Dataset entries
------------------------------------------------------------------------

/-- Transmission requests and cancels of a message object (15 R400, R404): a well-formed request becomes pending, one that the enabled formats refuse ends with TXRES 110b, one of a receive object or of an object that is pending is dropped with reason 07h; a cancel before the SOF ends a pending request with 010b, one in the frame is kept as a late cancel. The fall-back queue, its results and the receive ring (15 R408, R410): PUSH appends the staging window, or counts when 32 entries wait; FLUSH ends every entry with 010b; RPOP and POP show the next result and the next frame. -/
def Obligations.CanRequestsAndQueues : Prop :=
  ((∀ (s : State) (who : Requester) (c : Fin 2) (o : Fin 128), afterBoot s = true →
    ∃ u, exec (.txrq who c o) s = .next u ∧
      ((bit (regGet s (cnObj c o)) 10 = false ∨ bit (regGet s (cnObj c o)) 9 = false ∨ cnPend s c o = true) →
        u.can = s.can ∧ regGet u (cnObj c o + 3) = regGet s (cnObj c o + 3) ∧ regGet u 0xF50001 = regGet s 0xF50001 + 1 ∧
        fld (regGet u 0xF50004) 15 8 = 7) ∧
      (bit (regGet s (cnObj c o)) 10 = true → bit (regGet s (cnObj c o)) 9 = true → cnPend s c o = false →
        bit (regGet s (cnObj c o)) 18 = true → bit (regGet s (cnBase c + 1)) 19 = false →
        fld (regGet u (cnObj c o + 3)) 17 14 = 6) ∧
      (bit (regGet s (cnObj c o)) 10 = true → bit (regGet s (cnObj c o)) 9 = true → cnPend s c o = false →
        bit (regGet s (cnObj c o)) 18 = false → bit (regGet s (cnObj c o)) 17 = false →
        fld (regGet u (cnObj c o + 3)) 17 14 = 8 ∧ regsBut [cnObj c o + 3] s u) ∧
      (∀ d : Fin 2, d ≠ c → u.can[d] = s.can[d]) ∧
      sameBut [.sys, .regs, .held, .can, .pg, .bv, .pc] s u) ∧
  (∀ (s : State) (who : Requester) (c : Fin 2) (o : Fin 128), afterBoot s = true → cnPend s c o = true →
    ∃ u, exec (.cancel who c o) s = .next u ∧
      (cnInFrame s c o = false → fld (regGet u (cnObj c o + 3)) 17 14 = 2) ∧
      (cnInFrame s c o = true → o.val ∈ u.can[c].late ∧ u.regs = s.regs ∧ u.can[c].bus = s.can[c].bus) ∧
      (∀ d : Fin 2, d ≠ c → u.can[d] = s.can[d]) ∧
      sameBut [.sys, .regs, .held, .can, .pg, .bv, .pc] s u ∧ regsButEvents [cnObj c o + 3, cnBase c + 3] s u)) ∧
  (∀ (s : State) (who : Requester) (c : Fin 2), afterBoot s = true →
    (∃ u, exec (.push who c) s = .next u ∧
      (s.can[c].queue.length < 32 → u.can[c].queue = s.can[c].queue ++ [⟨(List.range 40).map fun i => regGet s (cnBase c + 0x180 + i), false, 0⟩] ∧
        u.regs = s.regs) ∧
      (32 ≤ s.can[c].queue.length → u.can = s.can ∧ regGet u (cnBase c + 0x15) = regGet s (cnBase c + 0x15) + 1 ∧
        bit (regGet u (cnBase c + 3)) 12 = true) ∧
      (∀ d : Fin 2, d ≠ c → u.can[d] = s.can[d]) ∧
      sameBut [.sys, .regs, .held, .can, .pg, .bv, .pc] s u ∧ regsButEvents [cnBase c + 3, cnBase c + 0x15] s u) ∧
    (cnInFrame s c 128 = false → s.can[c].results.length + s.can[c].queue.length ≤ 32 →
      ∃ u, exec (.flush who c) s = .next u ∧ u.can[c].queue = [] ∧
        u.can[c].results = s.can[c].results ++ s.can[c].queue.map (fun e => (2, fld (e.frame.getD 3 0) 7 0)) ∧
        (∀ d : Fin 2, d ≠ c → u.can[d] = s.can[d]) ∧
        sameBut [.sys, .regs, .held, .can, .pg, .bv, .pc] s u ∧ regsButEvents [cnBase c + 3] s u) ∧
    (∃ u, exec (.rpop who c) s = .next u ∧ u.can[c].results = s.can[c].results.tail ∧ u.can[c].queue = s.can[c].queue ∧
      u.can[c].ring = s.can[c].ring ∧ (∀ d : Fin 2, d ≠ c → u.can[d] = s.can[d]) ∧ sameBut [.sys, .can] s u) ∧
    (∃ u, exec (.pop who c) s = .next u ∧ u.can[c].ring = s.can[c].ring.tail ∧ u.can[c].wval = !s.can[c].ring.tail.isEmpty ∧
      u.can[c].results = s.can[c].results ∧ (∀ d : Fin 2, d ≠ c → u.can[d] = s.can[d]) ∧ sameBut [.sys, .can] s u))

/-- INIT, integration and bus-off recovery (15 R398, R406, R407): INIT = 1 takes a controller off a free bus at once and off a busy one at the end of the frame; INIT = 0 starts integration with the error counters at 0, or sets CFG_ERR where the bit timing is out of range; an integrated or recovered controller is error-active. Frames (15 R401, R402, R403, R409, R411): at a start of frame the strongest candidate takes part, and none in listen-only or under INIT; a frame sent ends its request with 001b and lowers the transmit error count; an error met as a receiver raises the receive error count, not in listen-only; a frame received enters the ring with its time stamp and marks every matching object NEW, and OVW over an unread frame. -/
def Obligations.CanModesAndFrames : Prop :=
  (∀ (s : State) (who : Requester) (c : Fin 2),
    (afterBoot s = true → s.can[c].st ≠ .init →
      ∃ u, exec (.initSet who c) s = .next u ∧ bit (regGet u (cnBase c)) 19 = true ∧
        (s.can[c].bus = none → u.can[c].st = .init) ∧
        (cnOnBus s.can[c] = true → s.can[c].bus.isSome = true → u.can[c].st = s.can[c].st ∧ u.can[c].initPend = true ∧
          u.can[c].bus = s.can[c].bus) ∧
        (∀ d : Fin 2, d ≠ c → u.can[d] = s.can[d]) ∧ sameBut [.sys, .regs, .held, .can] s u ∧ regsBut [cnBase c] s u) ∧
    (afterBoot s = true → bitOf s (cnBase c) 19 = true → s.can[c].st = .init →
      ∃ u, exec (.initClear who c) s = .next u ∧
        (cnTimingOk s c = true → bit (regGet u (cnBase c)) 19 = false ∧ u.can[c].st = .integrating ∧ u.can[c].tec = 0 ∧ u.can[c].recv = 0) ∧
        (cnTimingOk s c = false → u.can = s.can ∧ bit (regGet u (cnBase c + 2)) 13 = true ∧ regGet u (cnBase c) = regGet s (cnBase c)) ∧
        (∀ d : Fin 2, d ≠ c → u.can[d] = s.can[d]) ∧
        sameBut [.sys, .regs, .held, .can] s u ∧ regsBut [cnBase c, cnBase c + 2] s u) ∧
    (s.can[c].st = .integrating →
      ∃ u, exec (.integrationComplete c) s = .next u ∧ u.can[c] = { s.can[c] with st := .active } ∧
        (∀ d : Fin 2, d ≠ c → u.can[d] = s.can[d]) ∧ sameBut [.can] s u) ∧
    (s.can[c].st = .recovering →
      ∃ u, exec (.busOffRecovery c) s = .next u ∧ u.can[c] = { s.can[c] with st := .active, tec := 0, recv := 0 } ∧
        bit (regGet u (cnBase c + 3)) 16 = true ∧ (∀ d : Fin 2, d ≠ c → u.can[d] = s.can[d]) ∧
        sameBut [.regs, .held, .can, .pg, .bv, .pc] s u ∧ regsButEvents [cnBase c + 3] s u)) ∧
  ((∀ (s : State) (c : Fin 2) (t : Nat), cnOnBus s.can[c] = true →
    ∃ u b, exec (.startOfFrame c t) s = .next u ∧ u.can[c].bus = some b ∧ b.sof = t ∧
      (cnLomf s c = true ∨ bitOf s (cnBase c) 19 = true → b.own = none) ∧
      (cnLomf s c = false → bitOf s (cnBase c) 19 = false → (cnCandidates s c ≠ [] → b.own.isSome = true) ∧
        ∀ o, b.own = some o → ∃ k, (o, k) ∈ cnCandidates s c ∧ ∀ x ∈ cnCandidates s c, k ≤ x.2) ∧
      (∀ d : Fin 2, d ≠ c → u.can[d] = s.can[d]) ∧ sameBut [.now, .can] s u) ∧
  (∀ (s : State) (c : Fin 2) (b : OnBus) (o : Fin 128) (td : Option (Fin 128)) (t : Nat), s.can[c].bus = some b → b.own = some o.val →
    s.can[c].initPend = false → s.can[c].late.contains o.val = false → bitOf s (cnBase c + 1) 16 = false →
    s.can[c].st = .active → s.can[c].tec < 128 → s.can[c].recv < 128 →
    ∃ u, exec (.frameEnd c .sent td t) s = .next u ∧ fld (regGet u (cnObj c o + 3)) 17 14 = 1 ∧ u.can[c].tec = s.can[c].tec - 1 ∧
      u.can[c].st = .active ∧ u.can[c].bus = none ∧ u.can[c].ackRun = 0 ∧ u.can[c].queue = s.can[c].queue ∧
      regGet u (cnBase c + 0x12) = regGet s (cnBase c + 0x12) + 1 ∧
      (∀ d : Fin 2, d ≠ c → u.can[d] = s.can[d]) ∧ sameBut [.now, .regs, .held, .can, .pg, .bv, .pc] s u) ∧
  (∀ (s : State) (c : Fin 2) (b : OnBus) (eight : Bool) (td : Option (Fin 128)) (t : Nat), s.can[c].bus = some b → b.own = none →
    ∃ u, exec (.frameEnd c (.rxError eight) td t) s = .next u ∧ u.can[c].bus = none ∧ u.can[c].tec = s.can[c].tec ∧
      u.can[c].recv = (if cnLomf s c then s.can[c].recv else min 255 (s.can[c].recv + if eight then 8 else 1)) ∧
      regGet u (cnBase c + 0x14) = regGet s (cnBase c + 0x14) + 1 ∧
      (∀ d : Fin 2, d ≠ c → u.can[d] = s.can[d]) ∧ sameBut [.now, .regs, .held, .can, .pg, .bv, .pc] s u) ∧
  (∀ (s : State) (c : Fin 2) (f : RxFrame) (t : Nat), cnOnBus s.can[c] = true → f.noack = false → f.fdf = false → s.can[c].ring.length < 512 →
    ∃ u w, exec (.frameReceived c f t) s = .next u ∧ u.can[c].ring = s.can[c].ring ++ [w] ∧ w.getD 1 0 = word f.base.toNat ∧
      (w.drop 4).take 4 = words64 (sysTimeAt s t) ∧ u.can[c].wval = true ∧
      (∀ o : Fin 128, cnMatches s c f o = true → bit (regGet u (cnObj c o + 3)) 13 = true ∧
        (bitOf s (cnObj c o + 3) 13 = true → bit (regGet u (cnObj c o + 3)) 12 = true)) ∧
      u.can[c].recv = (if cnLomf s c then s.can[c].recv else cnRecDown s.can[c].recv) ∧ u.can[c].tec = s.can[c].tec ∧
      regGet u (cnBase c + 0x10) = regGet s (cnBase c + 0x10) + 1 ∧
      (∀ d : Fin 2, d ≠ c → u.can[d] = s.can[d]) ∧ sameBut [.regs, .held, .can, .pg, .bv, .pc] s u))

/-- Sums, differences, comparisons, limits and signs (12 R341, R343, R344, R349): Dd takes the 20-bit result and N and Z are its sign and zero; V tells that the exact result does not fit, C the carry out of bit 19 or the absence of a borrow; saturating operations set V where they saturate; MIN and MAX leave V and C; a V that becomes 1 sets SV. The immediate forms take IMM20 for Ds. -/
def Obligations.CoreArithmetic : Prop :=
  ∀ (s : State) (c : CoreId) (d r : DReg) (m : MSlot) (imm : Word) (cmd : Instr) (keep cy ov v : Bool) (res : Word),
    coreReady s.cores[c] → slotFits (if keep then [d] else []) [] true m s.cores[c] →
    (let x := s.cores[c].r.d[d]
     let y := s.cores[c].r.d[r]
     let st := s.cores[c].r.st
     let c0 : Nat := (bit st 16).toNat
     (cmd = .add c d r m ∧ keep = true ∧ res = x + y ∧ ov = decide (res.toInt ≠ x.toInt + y.toInt) ∧ v = ov ∧ cy = decide (2 ^ 20 ≤ x.toNat + y.toNat)) ∨
     (cmd = .adc c d r m ∧ keep = true ∧ res = x + y + word c0 ∧ ov = decide (res.toInt ≠ x.toInt + y.toInt + c0) ∧ v = ov ∧
       cy = decide (2 ^ 20 ≤ x.toNat + y.toNat + c0)) ∨
     ((cmd = .sub c d r m ∧ keep = true ∨ cmd = .cmp c d r m ∧ keep = false) ∧ res = x - y ∧ ov = decide (res.toInt ≠ x.toInt - y.toInt) ∧ v = ov ∧
       cy = decide (y.toNat ≤ x.toNat)) ∨
     (cmd = .sbc c d r m ∧ keep = true ∧ res = x - y - word (1 - c0) ∧ ov = decide (res.toInt ≠ x.toInt - y.toInt - (1 - c0 : Nat)) ∧ v = ov ∧
       cy = decide (y.toNat + (1 - c0) ≤ x.toNat)) ∨
     (cmd = .adds c d r m ∧ keep = true ∧ res.toInt = max (-(2 ^ 19)) (min (2 ^ 19 - 1) (x.toInt + y.toInt)) ∧
       ov = decide (res.toInt ≠ x.toInt + y.toInt) ∧ v = ov ∧ cy = bit st 16) ∨
     (cmd = .subs c d r m ∧ keep = true ∧ res.toInt = max (-(2 ^ 19)) (min (2 ^ 19 - 1) (x.toInt - y.toInt)) ∧
       ov = decide (res.toInt ≠ x.toInt - y.toInt) ∧ v = ov ∧ cy = bit st 16) ∨
     (cmd = .min c d r m ∧ keep = true ∧ res.toInt = min x.toInt y.toInt ∧ ov = false ∧ v = bit st 17 ∧ cy = bit st 16) ∨
     (cmd = .max c d r m ∧ keep = true ∧ res.toInt = max x.toInt y.toInt ∧ ov = false ∧ v = bit st 17 ∧ cy = bit st 16) ∨
     (cmd = .neg c d m ∧ keep = true ∧ res = 0 - x ∧ ov = (x == 0x80000) ∧ v = ov ∧ cy = (x == 0)) ∨
     (cmd = .abs c d m ∧ keep = true ∧ res = (if x.toInt < 0 then 0 - x else x) ∧ ov = (x == 0x80000) ∧ v = ov ∧ cy = bit st 16) ∨
     (cmd = .addi c d imm ∧ m = .nop ∧ keep = true ∧ res = x + imm ∧ ov = decide (res.toInt ≠ x.toInt + imm.toInt) ∧ v = ov ∧
       cy = decide (2 ^ 20 ≤ x.toNat + imm.toNat)) ∨
     ((cmd = .subi c d imm ∧ keep = true ∨ cmd = .cmpi c d imm ∧ keep = false) ∧ m = .nop ∧ res = x - imm ∧
       ov = decide (res.toInt ≠ x.toInt - imm.toInt) ∧ v = ov ∧ cy = decide (imm.toNat ≤ x.toNat))) →
    ∃ u, exec cmd s = .next u ∧ (keep = true → u.cores[c].r.d[d] = res) ∧
      flagsAre u.cores[c].r.st (bit res 19) (res == 0) v cy (ov || bit s.cores[c].r.st 13) ∧ wordFrame s u c (if keep then [d] else []) [] m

------------------------------------------------------------------------

> _Task description_:
Could you retype exactly the lines from the first one of the records through the line containing "((bit (regGet s", both included, and nothing more?

> _Result of this task_:
/-- Transmission requests and cancels of a message object (15 R400, R404): a well-formed request becomes pending, one that the enabled formats refuse ends with TXRES 110b, one of a receive object or of an object that is pending is dropped with reason 07h; a cancel before the SOF ends a pending request with 010b, one in the frame is kept as a late cancel. The fall-back queue, its results and the receive ring (15 R408, R410): PUSH appends the staging window, or counts when 32 entries wait; FLUSH ends every entry with 010b; RPOP and POP show the next result and the next frame. -/
def Obligations.CanRequestsAndQueues : Prop :=
  ((∀ (s : State) (who : Requester) (c : Fin 2) (o : Fin 128), afterBoot s = true →
    ∃ u, exec (.txrq who c o) s = .next u ∧
      ((bit (regGet s (cnObj c o)) 10 = false ∨ bit (regGet s (cnObj c o)) 9 = false ∨ cnPend s c o = true) →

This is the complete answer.